I am stuck with the following problem:
$I$ is an interval of $\mathbb{R}$. If $f: I \rightarrow \mathbb{R}$ locally Riemann-integrable (i.e, its restriction to every compact interval is Riemann-integrable). Then $f$ is Lebesgue-integrable if and only if the improper Riemann-integral of $|f|$ exist, and in these cases, they coincide.
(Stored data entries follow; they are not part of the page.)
-- ==== Sys2Proof/Safety.lean ====
section
/-! DEFINITION. What holds of every reached state, and what counts as a safe run. -/

namespace Sys2Proof.Machine

/-- The one fault a step can latch: an opcode byte that is not mapped (spec/60_exceptions.md R211;
R212's fault is unreachable). -/
def FaultCause.genuine : FaultCause → Prop
  | .unknownOpcode op _ => op ∉ mappedOpcodes
  | .outOfRangeAddress => False

/-- What the meter can hold in each run state: Running means `CYC > 0` at the last loop test (R32); a
halted core's meter is in −5 to 0 (spec/41_dispatch.md R133, R139); a fault is met with at least one
cycle left before its fetch (R139). -/
def meterFits : RunState → Int → Prop
  | .running, cyc => 0 < cyc
  | .halted, cyc => -5 ≤ cyc ∧ cyc ≤ 0
  | .faulted cause, cyc => 0 ≤ cyc ∧ cause.genuine

/-- The invariant of the machine: memory is in canonical form with every address below 65536, and the
meter fits the run state. -/
structure State.Inv (s : State) : Prop where
  memory : s.mem.wf
  meter : meterFits s.run s.cyc

/-- The core has not stopped on a fatal error (spec/10_state.md R32). -/
def State.unfaulted (s : State) : Bool :=
  match s.run with
  | .faulted _ => false
  | _ => true

/-- `k` steps of the machine, stopping at the first that is not a next state: `Host.Core.run` of the core,
over the model's own `State`. -/
def runSteps : Nat → State → Result
  | 0, s => .next s
  | k + 1, s =>
    match step s with
    | .next t => runSteps k t
    | .fault r => .fault r
    | .refused r => .refused r

/-- A run of `k` steps is safe when it gets through them and does not end Faulted: a Faulted end refutes
any claim that the program ran to its intended end (spec/60_exceptions.md R225). -/
def safeRun (k : Nat) (s : State) : Bool :=
  match runSteps k s with
  | .next t => State.unfaulted t
  | _ => false

end Sys2Proof.Machine
end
I think that Monotone Convergece Theorem may be useful if one approximates $f$ with $f \chi_{A_n}$ with ${A_n}$ a sequence of compact sets in $I$, but I am not sure about that. So I would like to know how to proceed.
Thanks in advance.
Assume without loss of generality that $I=(a,b)$ and consider $I_{n}=[a+1/n,b-1/n]$ for large $n$, assume that \begin{align*} (R)\int_{a}^{b}|f(x)|dx \end{align*} exists in improper Riemann sense, then \begin{align*} \infty>(R)\int_{a}^{b}|f(x)|dx=\lim_{n\rightarrow\infty}(R)\int_{I_{n}}|f(x)|dx, \end{align*} and so the Lebesgue integral of $|f|$ on $I$ that \begin{align*} (L)\int_{I}|f(x)|dx &=\lim_{n\rightarrow\infty}(L)\int_{I}|f(x)|\cdot 1_{I_n}dx\\ &=\lim_{n\rightarrow\infty}(L)\int_{I_{n}}|f(x)|dx\\ &=\lim_{n\rightarrow\infty}(R)\int_{I_{n}}|f(x)|dx\\ &=(R)\int_{a}^{b}|f(x)|dx, \end{align*} note that the first equality is by Monotone Convergence Theorem and also that for compact interval, a function is Riemann integrable then it is Lebesgue integrable and the integrals coincide.